● **Task requirements**:
Retype exactly the lines that run from the line with "i.word < 2 ^" to the final line of the entries, keeping both ends and nothing else.

● **Exercise materials**:

BEGIN

-- ==== Sys2Proof/Laws/PerInstr.lean ====
section
/-!
SUPPORT. Facts made per instruction: an instruction's word fits its length, and bit 0 of the word says that length (04 R48, R52, R53).
-/

namespace Sys2Proof.Laws
open Sys2Proof Sys2Proof.Machine

/-- The word of an instruction fits its length, and its bit 0 is 0 for a halfword and 1 for two; a step of the hardware has no word. -/
def WordFits.Statement (i : Instr) : Prop :=
  i.word < 2 ^ (8 * i.size) ∧ (i.size = 2 → i.word % 2 = 0) ∧ (i.size = 4 → i.word % 2 = 1)

theorem fits_step (i : Instr) (hw : i.word = 0) (hs : i.size = 0) : WordFits.Statement i := by
  unfold WordFits.Statement; rw [hw, hs]; decide
theorem fits_short (i : Instr) (n : Nat) (hw : i.word = n) (hs : i.size = 2) (h : n < 65536 ∧ n % 2 = 0) : WordFits.Statement i := by
  unfold WordFits.Statement; rw [hw, hs]; exact ⟨h.1, fun _ => h.2, fun h => absurd h (by decide)⟩
theorem fits_word (i : Instr) (n : Nat) (hw : i.word = n) (hs : i.size = 4) (h : n < 4294967296 ∧ n % 2 = 1) : WordFits.Statement i := by
  unfold WordFits.Statement; rw [hw, hs]; exact ⟨h.1, fun h => absurd h (by decide), fun _ => h.2⟩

END

● **Completed exercise**:
  i.word < 2 ^ (8 * i.size) ∧ (i.size = 2 → i.word % 2 = 0) ∧ (i.size = 4 → i.word % 2 = 1)

theorem fits_step (i : Instr) (hw : i.word = 0) (hs : i.size = 0) : WordFits.Statement i := by
  unfold WordFits.Statement; rw [hw, hs]; decide
theorem fits_short (i : Instr) (n : Nat) (hw : i.word = n) (hs : i.size = 2) (h : n < 65536 ∧ n % 2 = 0) : WordFits.Statement i := by
  unfold WordFits.Statement; rw [hw, hs]; exact ⟨h.1, fun _ => h.2, fun h => absurd h (by decide)⟩
theorem fits_word (i : Instr) (n : Nat) (hw : i.word = n) (hs : i.size = 4) (h : n < 4294967296 ∧ n % 2 = 1) : WordFits.Statement i := by
  unfold WordFits.Statement; rw [hw, hs]; exact ⟨h.1, fun h => absurd h (by decide), fun _ => h.2⟩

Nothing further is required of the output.